◆ **DATA PROVIDED**:

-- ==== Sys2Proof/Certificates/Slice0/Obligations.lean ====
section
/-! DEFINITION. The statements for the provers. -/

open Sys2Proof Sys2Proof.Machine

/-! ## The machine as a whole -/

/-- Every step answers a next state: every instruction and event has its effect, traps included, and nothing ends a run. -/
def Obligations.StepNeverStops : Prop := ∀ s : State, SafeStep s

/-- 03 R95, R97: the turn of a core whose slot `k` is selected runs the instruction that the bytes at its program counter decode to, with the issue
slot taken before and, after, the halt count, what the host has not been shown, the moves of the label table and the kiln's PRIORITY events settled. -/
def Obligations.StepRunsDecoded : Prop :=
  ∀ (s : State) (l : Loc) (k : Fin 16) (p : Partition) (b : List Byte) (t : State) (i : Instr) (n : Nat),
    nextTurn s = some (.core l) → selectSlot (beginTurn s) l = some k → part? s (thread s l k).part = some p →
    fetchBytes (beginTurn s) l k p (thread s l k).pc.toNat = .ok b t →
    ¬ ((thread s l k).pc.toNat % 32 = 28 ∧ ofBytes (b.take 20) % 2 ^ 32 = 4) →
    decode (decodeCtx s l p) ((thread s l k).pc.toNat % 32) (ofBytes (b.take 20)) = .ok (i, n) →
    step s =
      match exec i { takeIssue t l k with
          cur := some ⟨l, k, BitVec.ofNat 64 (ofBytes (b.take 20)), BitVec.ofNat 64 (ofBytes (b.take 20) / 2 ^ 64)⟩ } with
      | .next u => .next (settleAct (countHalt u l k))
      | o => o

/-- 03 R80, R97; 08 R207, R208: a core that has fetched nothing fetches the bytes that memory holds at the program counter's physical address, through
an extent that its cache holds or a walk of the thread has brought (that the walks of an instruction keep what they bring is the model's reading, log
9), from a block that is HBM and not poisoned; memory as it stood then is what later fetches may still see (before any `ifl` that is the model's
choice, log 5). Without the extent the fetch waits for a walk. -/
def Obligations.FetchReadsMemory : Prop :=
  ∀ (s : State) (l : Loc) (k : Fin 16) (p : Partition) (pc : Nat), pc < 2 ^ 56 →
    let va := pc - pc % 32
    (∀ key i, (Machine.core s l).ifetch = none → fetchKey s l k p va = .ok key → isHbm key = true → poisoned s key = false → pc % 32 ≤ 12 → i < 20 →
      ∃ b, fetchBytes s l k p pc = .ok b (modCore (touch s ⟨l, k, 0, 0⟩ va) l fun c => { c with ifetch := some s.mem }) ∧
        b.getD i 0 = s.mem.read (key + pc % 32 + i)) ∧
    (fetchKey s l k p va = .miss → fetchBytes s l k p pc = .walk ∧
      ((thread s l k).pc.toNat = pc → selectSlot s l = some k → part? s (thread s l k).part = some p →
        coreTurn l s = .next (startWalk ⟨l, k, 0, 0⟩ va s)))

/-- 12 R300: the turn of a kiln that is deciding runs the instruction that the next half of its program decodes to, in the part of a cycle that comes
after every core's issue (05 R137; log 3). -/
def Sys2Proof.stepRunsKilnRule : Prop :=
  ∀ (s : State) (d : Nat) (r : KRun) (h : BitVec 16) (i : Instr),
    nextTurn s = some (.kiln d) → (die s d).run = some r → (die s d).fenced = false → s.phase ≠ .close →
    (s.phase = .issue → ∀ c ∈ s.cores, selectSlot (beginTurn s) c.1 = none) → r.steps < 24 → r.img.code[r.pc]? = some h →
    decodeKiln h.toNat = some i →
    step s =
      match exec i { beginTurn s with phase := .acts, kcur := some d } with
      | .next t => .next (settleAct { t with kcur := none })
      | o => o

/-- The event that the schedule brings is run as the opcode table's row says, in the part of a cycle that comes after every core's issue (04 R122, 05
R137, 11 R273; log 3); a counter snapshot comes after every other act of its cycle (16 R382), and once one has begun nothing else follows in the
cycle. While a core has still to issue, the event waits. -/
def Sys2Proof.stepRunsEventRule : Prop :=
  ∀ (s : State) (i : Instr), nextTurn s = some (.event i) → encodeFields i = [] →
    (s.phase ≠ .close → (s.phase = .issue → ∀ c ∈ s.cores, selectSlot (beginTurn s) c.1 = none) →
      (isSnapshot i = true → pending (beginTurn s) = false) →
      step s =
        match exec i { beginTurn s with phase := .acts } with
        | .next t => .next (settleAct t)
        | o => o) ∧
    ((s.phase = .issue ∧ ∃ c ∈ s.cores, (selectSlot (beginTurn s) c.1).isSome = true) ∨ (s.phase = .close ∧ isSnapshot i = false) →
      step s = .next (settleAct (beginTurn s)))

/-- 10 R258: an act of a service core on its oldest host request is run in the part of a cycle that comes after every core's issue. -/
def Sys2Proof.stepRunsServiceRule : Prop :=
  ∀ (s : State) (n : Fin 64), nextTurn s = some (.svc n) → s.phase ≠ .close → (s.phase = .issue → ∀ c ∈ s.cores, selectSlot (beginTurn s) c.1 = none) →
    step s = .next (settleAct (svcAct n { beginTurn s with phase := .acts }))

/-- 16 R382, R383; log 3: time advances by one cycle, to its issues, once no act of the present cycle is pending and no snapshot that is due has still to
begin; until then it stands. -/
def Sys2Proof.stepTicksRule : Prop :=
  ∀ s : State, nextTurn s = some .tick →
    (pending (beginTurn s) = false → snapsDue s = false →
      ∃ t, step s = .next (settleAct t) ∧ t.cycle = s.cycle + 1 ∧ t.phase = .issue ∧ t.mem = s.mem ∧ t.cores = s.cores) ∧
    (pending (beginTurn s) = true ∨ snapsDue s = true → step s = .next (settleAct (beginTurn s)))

◆ **TASK ITEM**:
Copy out the entries above without altering a single character.

◆ **WRITTEN ANSWER**:
-- ==== Sys2Proof/Certificates/Slice0/Obligations.lean ====
section
/-! DEFINITION. The statements for the provers. -/

open Sys2Proof Sys2Proof.Machine

/-! ## The machine as a whole -/

/-- Every step answers a next state: every instruction and event has its effect, traps included, and nothing ends a run. -/
def Obligations.StepNeverStops : Prop := ∀ s : State, SafeStep s

/-- 03 R95, R97: the turn of a core whose slot `k` is selected runs the instruction that the bytes at its program counter decode to, with the issue
slot taken before and, after, the halt count, what the host has not been shown, the moves of the label table and the kiln's PRIORITY events settled. -/
def Obligations.StepRunsDecoded : Prop :=
  ∀ (s : State) (l : Loc) (k : Fin 16) (p : Partition) (b : List Byte) (t : State) (i : Instr) (n : Nat),
    nextTurn s = some (.core l) → selectSlot (beginTurn s) l = some k → part? s (thread s l k).part = some p →
    fetchBytes (beginTurn s) l k p (thread s l k).pc.toNat = .ok b t →
    ¬ ((thread s l k).pc.toNat % 32 = 28 ∧ ofBytes (b.take 20) % 2 ^ 32 = 4) →
    decode (decodeCtx s l p) ((thread s l k).pc.toNat % 32) (ofBytes (b.take 20)) = .ok (i, n) →
    step s =
      match exec i { takeIssue t l k with
          cur := some ⟨l, k, BitVec.ofNat 64 (ofBytes (b.take 20)), BitVec.ofNat 64 (ofBytes (b.take 20) / 2 ^ 64)⟩ } with
      | .next u => .next (settleAct (countHalt u l k))
      | o => o

/-- 03 R80, R97; 08 R207, R208: a core that has fetched nothing fetches the bytes that memory holds at the program counter's physical address, through
an extent that its cache holds or a walk of the thread has brought (that the walks of an instruction keep what they bring is the model's reading, log
9), from a block that is HBM and not poisoned; memory as it stood then is what later fetches may still see (before any `ifl` that is the model's
choice, log 5). Without the extent the fetch waits for a walk. -/
def Obligations.FetchReadsMemory : Prop :=
  ∀ (s : State) (l : Loc) (k : Fin 16) (p : Partition) (pc : Nat), pc < 2 ^ 56 →
    let va := pc - pc % 32
    (∀ key i, (Machine.core s l).ifetch = none → fetchKey s l k p va = .ok key → isHbm key = true → poisoned s key = false → pc % 32 ≤ 12 → i < 20 →
      ∃ b, fetchBytes s l k p pc = .ok b (modCore (touch s ⟨l, k, 0, 0⟩ va) l fun c => { c with ifetch := some s.mem }) ∧
        b.getD i 0 = s.mem.read (key + pc % 32 + i)) ∧
    (fetchKey s l k p va = .miss → fetchBytes s l k p pc = .walk ∧
      ((thread s l k).pc.toNat = pc → selectSlot s l = some k → part? s (thread s l k).part = some p →
        coreTurn l s = .next (startWalk ⟨l, k, 0, 0⟩ va s)))

/-- 12 R300: the turn of a kiln that is deciding runs the instruction that the next half of its program decodes to, in the part of a cycle that comes
after every core's issue (05 R137; log 3). -/
def Sys2Proof.stepRunsKilnRule : Prop :=
  ∀ (s : State) (d : Nat) (r : KRun) (h : BitVec 16) (i : Instr),
    nextTurn s = some (.kiln d) → (die s d).run = some r → (die s d).fenced = false → s.phase ≠ .close →
    (s.phase = .issue → ∀ c ∈ s.cores, selectSlot (beginTurn s) c.1 = none) → r.steps < 24 → r.img.code[r.pc]? = some h →
    decodeKiln h.toNat = some i →
    step s =
      match exec i { beginTurn s with phase := .acts, kcur := some d } with
      | .next t => .next (settleAct { t with kcur := none })
      | o => o

/-- The event that the schedule brings is run as the opcode table's row says, in the part of a cycle that comes after every core's issue (04 R122, 05
R137, 11 R273; log 3); a counter snapshot comes after every other act of its cycle (16 R382), and once one has begun nothing else follows in the
cycle. While a core has still to issue, the event waits. -/
def Sys2Proof.stepRunsEventRule : Prop :=
  ∀ (s : State) (i : Instr), nextTurn s = some (.event i) → encodeFields i = [] →
    (s.phase ≠ .close → (s.phase = .issue → ∀ c ∈ s.cores, selectSlot (beginTurn s) c.1 = none) →
      (isSnapshot i = true → pending (beginTurn s) = false) →
      step s =
        match exec i { beginTurn s with phase := .acts } with
        | .next t => .next (settleAct t)
        | o => o) ∧
    ((s.phase = .issue ∧ ∃ c ∈ s.cores, (selectSlot (beginTurn s) c.1).isSome = true) ∨ (s.phase = .close ∧ isSnapshot i = false) →
      step s = .next (settleAct (beginTurn s)))

/-- 10 R258: an act of a service core on its oldest host request is run in the part of a cycle that comes after every core's issue. -/
def Sys2Proof.stepRunsServiceRule : Prop :=
  ∀ (s : State) (n : Fin 64), nextTurn s = some (.svc n) → s.phase ≠ .close → (s.phase = .issue → ∀ c ∈ s.cores, selectSlot (beginTurn s) c.1 = none) →
    step s = .next (settleAct (svcAct n { beginTurn s with phase := .acts }))

/-- 16 R382, R383; log 3: time advances by one cycle, to its issues, once no act of the present cycle is pending and no snapshot that is due has still to
begin; until then it stands. -/
def Sys2Proof.stepTicksRule : Prop :=
  ∀ s : State, nextTurn s = some .tick →
    (pending (beginTurn s) = false → snapsDue s = false →
      ∃ t, step s = .next (settleAct t) ∧ t.cycle = s.cycle + 1 ∧ t.phase = .issue ∧ t.mem = s.mem ∧ t.cores = s.cores) ∧
    (pending (beginTurn s) = true ∨ snapsDue s = true → step s = .next (settleAct (beginTurn s)))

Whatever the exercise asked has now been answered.